▸ **Task description**
Go over the entries and report the lines where the word "SlotId" occurs.

[Data items]
/-- At a raised boundary the hold-offs, the age of a pending action, the warm-up, the soak and the keep-alive summary count. That
a slot stays DISQUALIFIED with its hold-off at 0, an action of age 30 stays pending and no fault flag is set at a warm-up of
1,800 s until the expiry's own step is log 5. -/
def Obligations.BoundaryCounts : Prop :=
  ∀ (s : State) (line : LineClock), s.raises → ∃ t : State,
    exec (.epochBoundary line) s = .next t ∧
    (∀ n : SlotId,
      (t.rmu.slots.get n).state = (s.rmu.slots.get n).state ∧
      (t.rmu.slots.get n).holdOff =
        (if (s.rmu.slots.get n).state = .disqualified then (s.rmu.slots.get n).holdOff - 1
        else (s.rmu.slots.get n).holdOff) ∧
      (n ≠ 2 → t.rmu.slots.get n = { s.rmu.slots.get n with holdOff := (t.rmu.slots.get n).holdOff })) ∧
    t.rmu.lastClosed = s.rmu.lastClosed ∧ t.rmu.targetA = s.rmu.targetA ∧ t.rmu.targetB = s.rmu.targetB ∧
    t.tru = { s.tru with joint := s.tru.joint.map fun r => { r with age := min 30 (r.age + 1) } } ∧
    t.spm.warmUp = (if s.spm.oven = .warming then min 1800 (s.spm.warmUp + 1) else s.spm.warmUp) ∧
    t.spm.soak = (if s.spm.oven = .settled then s.spm.soak - 1 else s.spm.soak) ∧
    t.spm.oven = s.spm.oven ∧ t.spm.power = s.spm.power ∧ t.spm.ovenFault = s.spm.ovenFault ∧
    (s.spm.power = .run → t.spm.summary = s.spm.summary) ∧
    (s.spm.power ≠ .run →
      t.spm.summary =
        s.spm.summary.map fun k =>
          { k with
            boundaries := min 4294967295 (k.boundaries + 1)
            coldBoundaries :=
              if s.spm.power = .coldkeep then min 4294967295 (k.coldBoundaries + 1) else k.coldBoundaries })

/-! ## Expiries -/

/-- HOLD_OFF_EXPIRY of a DISQUALIFIED slot whose hold-off has reached 0 makes it QUALIFYING with its counters 0; BRIDGE_EXPIRY
with bridge remaining 0 moves the clock to HOLDOVER with E kept and a fresh anchor from F_avg; JOINT_EXPIRY of a pending action
of age 30 cancels it with reason EXPIRED and tells its parties; OVEN_FAULT at a warm-up of 1,800 s sets the oven fault flag and
posts OVEN; SOAK_END changes nothing. Each leaves the rest as it was. Expiries are steps of their own (log 5), and a hold-off
that has not expired stays (log 4). -/
def Obligations.ExpiriesAct : Prop :=
  ∀ s : State,
    (∀ n : SlotId,
      (s.inStart = false → (s.rmu.slots.get n).state = .disqualified → (s.rmu.slots.get n).holdOff = 0 →
        exec (.holdOffExpiry n) s =
          .next
            { s with
              rmu :=
                { s.rmu with
                  slots :=
                    s.rmu.slots.set n
                      { s.rmu.slots.get n with
                        state := .qualifying, faultCount := 0, qualifyCount := 0, emptyRun := 0, usableRun := 0
                        holdOff := 0 } } }) ∧
      ((s.rmu.slots.get n).state ≠ .disqualified ∨ (s.rmu.slots.get n).holdOff ≠ 0 →
        exec (.holdOffExpiry n) s = .next s)) ∧
    (s.inStart = false → s.sde.clock = .bridge → s.sde.bridgeRemaining = 0 → ∃ t : State,
      exec .bridgeExpiry s = .next t ∧
      t.sde =
        { s.sde with
          clock := .holdover, decisionPending := false, assisted := false, anchorCorr := s.sde.fAvg
          anchorBin := s.currentBin, anchorSeconds := s.tsg.seconds, hours := 0 } ∧
      (∀ p : Port,
        t.nu.get p =
          (if s.attached p = true then
            let l := (s.nu.get p).latches
            { s.nu.get p with
              latches :=
                { l with
                  timeValid := l.timeValid && s.tsg.timeValid, inTolerance := l.inTolerance && s.sde.tol.get p
                  locked := false, ovenSettled := l.ovenSettled && decide (s.spm.oven = OvenState.settled) } }.file
              (.clockState .holdover false s.tsg.timeValid)
          else s.nu.get p)) ∧
      t = { s with sde := t.sde, nu := t.nu }) ∧
    (∀ r : JointRecord, s.inStart = false → s.tru.joint = some r → r.age = 30 → ∃ t : State,
      exec .jointExpiry s = .next t ∧
      t = { s with tru := { s.tru with joint := none, lastEnded := some ⟨r, .cancelled .expired⟩ }, nu := t.nu } ∧
      ∀ p : Port,
        t.nu.get p =
          (if s.attached p = true ∧ r.required.get p = true then (s.nu.get p).file (.jointCancelled r.serial .expired)
          else s.nu.get p)) ∧
    (s.inStart = false → s.spm.oven = .warming → s.spm.warmUp = 1800 → s.spm.ovenFault = false → ∃ t : State,
      exec .ovenFault s = .next t ∧ t.spm = { s.spm with ovenFault := true, summary := t.spm.summary } ∧
      (∀ k, s.spm.summary = some k → k.ended = false → t.spm.summary = some { k with ovenFaultSeen := true }) ∧
      t = { s with spm := t.spm, nu := t.nu } ∧
      ∀ p : Port,
        t.nu.get p = (if s.attached p = true then (s.nu.get p).file (.oven .warming true) else s.nu.get p)) ∧
    exec .soakEnd s = .next s

/-! ## The epoch close -/

/-- EPOCH_CLOSE, when the epoch before the current second is not yet closed, closes it: the last-closed epoch is the one before
the seconds count that the close began with, and moves only with a seconds set; after the close it is the one before the new
seconds count, or that count itself where a step back has newly set the re-run flag (log 3 places site time). A HALTING slot
ends its halt: QUALIFYING or OFF by its enable, its counters, queue, tallies, last value and hold-off cleared, its label target
gone, REF_HALTED posted. Every slot then adopts its settings, and the RMU the LF nominal frequency, whose change clears the LF
mark and last f. The TRU, the SPM, the ports and the outputs' records stay. When no close is due nothing changes. -/
def Obligations.EpochCloseCloses : Prop :=
  ∀ s : State,
    (s.closeDue = false → exec .epochClose s = .next s) ∧
    (s.closeDue = true → ∃ t : State,
      exec .epochClose s = .next t ∧ t.tru = s.tru ∧ t.spm = s.spm ∧ t.tpi = s.tpi ∧ t.pins = s.pins ∧
      t.pending = s.pending ∧ t.freeIndex = s.freeIndex ∧
      (∀ o : OutId,
        (t.pou.get o).current = (s.pou.get o).current ∧ (t.pou.get o).pending = (s.pou.get o).pending ∧
        (t.pou.get o).state = (s.pou.get o).state) ∧
      ((∀ n : SlotId, s.sde.selected = some n →
          s.tsg.timeValid = true ∧ s.sde.labelMismatch < 2 ∨
          ∀ e ∈ entriesStamped (s.tsg.seconds - 1) (s.rmu.slots.get n).queue,
            e.label = none ∨ e.label = some (s.tsg.seconds - 1)) →
        t.rmu.lastClosed = s.tsg.seconds - 1) ∧
      (s.timeInRange → s.tsg.phase ≤ 250000000000 → s.tsg.reRun = false →
        t.rmu.lastClosed = if t.tsg.reRun then t.tsg.seconds else t.tsg.seconds - 1) ∧
      (∀ n : SlotId, (s.rmu.slots.get n).state = .halting →
        let sl' := t.rmu.slots.get n
        sl'.state = (if (s.tru.config.slots.get n).enable then .qualifying else .off) ∧
        sl'.faultCount = 0 ∧ sl'.qualifyCount = 0 ∧ sl'.emptyRun = 0 ∧ sl'.usableRun = 0 ∧ sl'.holdOff = 0 ∧
        sl'.lastValue = none ∧ sl'.queue = [] ∧ sl'.tallies = [] ∧
        (n = 0 → t.rmu.targetA = none) ∧ (n = 1 → t.rmu.targetB = none) ∧
        ∀ p : Port, s.toldThat t p 5 fun r => ∃ slots : Six Bool, r = .refHalted slots ∧ slots.get n = true) ∧
      (∀ n : SlotId, (t.rmu.slots.get n).settings = (s.tru.config.slots.get n).settings) ∧
      t.rmu.lfNominal = s.tru.config.lfNominal ∧
      (s.tru.config.lfNominal ≠ s.rmu.lfNominal → t.rmu.lfMark = none ∧ (t.rmu.slots.get 2).lastValue = none) ∧
      (s.tru.config.lfNominal = s.rmu.lfNominal → t.rmu.lfMark = s.rmu.lfMark))

/-- What a close leaves of a slot whose epoch is EMPTY or FAULTY. An EMPTY epoch within freshness raises the empty run alone:
fault count, qualify count and last faults stay. A FAULTY epoch raises the fault count, makes the qualify count 0 and its
kinds the last faults; the empty run is 0 where the tally made it FAULTY and goes on rising where STALE did. Below the third
fault the slot keeps its state and its USABLE run goes on; the third makes it DISQUALIFIED with a hold-off of 60 × 2^d, its
label target gone, and a HALTING slot keeps of it only the risen d; every attached tenant's REF_FAULT latch records it and
each is told. An OFF or DISQUALIFIED slot takes no outcome. That slots have fault counts below 3 outside DISQUALIFIED and OFF
is StepKeepsValuesInRange. -/
def Obligations.EmptyAndFaultyEpochsCount : Prop :=
  ∀ (s : State) (n : SlotId), s.closeDue = true → ∃ t : State,
    exec .epochClose s = .next t ∧
    let sl := s.rmu.slots.get n
    let sl' := t.rmu.slots.get n
    let k := s.tsg.seconds - 1
    let marks := (tallyOf k sl.tallies).faults
    let adopted := (s.tru.config.slots.get n).settings
    let counting := sl.state = .qualifying ∨ sl.state = .usable ∨ sl.state = .selected
    let goesOn :=
      (sl.state = .qualifying → sl'.state = .qualifying ∧ sl'.usableRun = 0 ∧ sl'.streak = sl.streak) ∧
      (sl.state ≠ .qualifying →
        (sl'.state = .usable ∨ sl'.state = .selected) ∧ sl'.usableRun = min 3600 (sl.usableRun + 1) ∧
        sl'.streak = if min 3600 (sl.usableRun + 1) = 3600 then 0 else sl.streak) ∧
      sl'.holdOff = sl.holdOff ∧ sl'.settings = adopted ∧
      (s.sde.selected = none → s.heldMoved t 0 ∧ sl'.tallies = sl.tallies.filter fun x => x.epoch != k)
    let told :=
      ∀ p : Port, s.attached p = true →
        (t.nu.get p).latches.refFault = true ∧
        s.toldThat t p 4 fun r => ∃ slots : Six Bool, r = .refDisqualified slots ∧ slots.get n = true
    (sl.state = .off ∨ sl.state = .disqualified →
      sl' = { sl with settings := adopted, lastValue := sl'.lastValue, queue := sl'.queue, tallies := sl'.tallies }) ∧
    (counting → s.closesEmpty n → sl.faultCount < 3 →
      sl'.emptyRun = min 65535 (sl.emptyRun + 1) ∧ sl'.faultCount = sl.faultCount ∧
      sl'.qualifyCount =
        (if sl.state = .qualifying ∧ adopted.qualify ≤ sl.qualifyCount then adopted.qualify - 1 else sl.qualifyCount) ∧
      sl'.lastFaults = sl.lastFaults ∧ sl'.lastLabel = sl.lastLabel ∧ goesOn) ∧
    (counting → s.closesFaulty n →
      sl'.faultCount = min 3 (sl.faultCount + 1) ∧ sl'.qualifyCount = 0 ∧ sl'.lastLabel = sl.lastLabel ∧
      (marks.marked = true → sl'.emptyRun = 0 ∧ sl'.lastFaults = marks) ∧
      (marks.marked = false →
        sl'.emptyRun = min 65535 (sl.emptyRun + 1) ∧
        sl'.lastFaults = { gate := false, label := false, quality := false, extra := false, stale := true }) ∧
      (sl.faultCount < 2 → goesOn) ∧
      (sl.faultCount = 2 →
        sl'.state = .disqualified ∧ sl'.holdOff = 60 * 2 ^ sl.streak ∧ sl'.streak = min (sl.streak + 1) 4 ∧
        sl'.usableRun = 0 ∧ sl'.lastValue = none ∧ sl'.queue = [] ∧ sl'.tallies = [] ∧
        (n = 0 → t.rmu.targetA = none) ∧ (n = 1 → t.rmu.targetB = none) ∧ told)) ∧
    (sl.state = .halting →
      (s.closesFaulty n → sl.faultCount = 2 → sl'.streak = min (sl.streak + 1) 4 ∧ told) ∧
      (s.closesGood n ∨ s.closesEmpty n ∧ sl.faultCount < 3 ∨ sl.faultCount < 2 → sl'.streak = sl.streak))

/-- A slot whose closing epoch is GOOD has its fault count and empty run at 0, keeps its last faults, and has the epoch's
label, where there is one, as its last label. A USABLE or SELECTED one lengthens its USABLE run. A QUALIFYING one counts it:
at the qualify setting it becomes USABLE with its run risen, and may be selected at once; below it stays QUALIFYING, its
count reduced to one less than a smaller setting adopted. With no slot selected the median of its values is its last epoch
value, and that value and the entries still queued move by the change of cable compensation that is adopted; a new LF nominal
frequency makes last f absent. -/
def Obligations.GoodEpochCounts : Prop :=
  ∀ (s : State) (n : SlotId),
    let sl := s.rmu.slots.get n
    let adopted := (s.tru.config.slots.get n).settings
    s.closeDue = true → (sl.state = .qualifying ∨ sl.state = .usable ∨ sl.state = .selected) → s.closesGood n →
    ∃ t : State,
      exec .epochClose s = .next t ∧
      let sl' := t.rmu.slots.get n
      sl'.faultCount = 0 ∧ sl'.emptyRun = 0 ∧ sl'.lastFaults = sl.lastFaults ∧ sl'.settings = adopted ∧
      sl'.lastLabel =
        (((entriesStamped (s.tsg.seconds - 1) sl.queue).filterMap (·.label)).getLast?).or sl.lastLabel ∧
      (sl.state ≠ .qualifying ∨ sl.settings.qualify ≤ sl.qualifyCount + 1 →
        sl'.usableRun = min 3600 (sl.usableRun + 1) ∧
        sl'.streak = (if min 3600 (sl.usableRun + 1) = 3600 then 0 else sl.streak)) ∧
      (sl.state ≠ .qualifying → sl'.qualifyCount = sl.qualifyCount) ∧
      (sl.state = .qualifying → sl.settings.qualify ≤ sl.qualifyCount + 1 →
        (sl'.state = .usable ∨ sl'.state = .selected ∧ t.sde.selected = some n) ∧
        sl'.qualifyCount = sl.qualifyCount + 1) ∧
      (sl.state = .qualifying → sl.qualifyCount + 1 < sl.settings.qualify →
        sl'.state = .qualifying ∧ sl'.usableRun = 0 ∧ sl'.streak = sl.streak ∧
        sl'.qualifyCount =
          (if adopted.qualify ≤ sl.qualifyCount + 1 then adopted.qualify - 1 else sl.qualifyCount + 1)) ∧
      (s.sde.selected = none →
        (n ≠ 2 →
          let d := adopted.comp - sl.settings.comp
          sl'.lastValue = some (median (s.closingValues n) + d) ∧
          sl'.queue =
            mapEntries (fun e => { e with value := e.value + d }) (dropStamped (s.tsg.seconds - 1) sl.queue)) ∧
        (n = 2 →
          sl'.lastValue =
            (if s.tru.config.lfNominal = s.rmu.lfNominal then some (median (s.closingValues n)) else none) ∧
          sl'.queue = dropStamped (s.tsg.seconds - 1) sl.queue))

▸ **Task result**
    (∀ n : SlotId,
    (∀ n : SlotId,
      ((∀ n : SlotId, s.sde.selected = some n →
      (∀ n : SlotId, (s.rmu.slots.get n).state = .halting →
      (∀ n : SlotId, (t.rmu.slots.get n).settings = (s.tru.config.slots.get n).settings) ∧
  ∀ (s : State) (n : SlotId), s.closeDue = true → ∃ t : State,
  ∀ (s : State) (n : SlotId),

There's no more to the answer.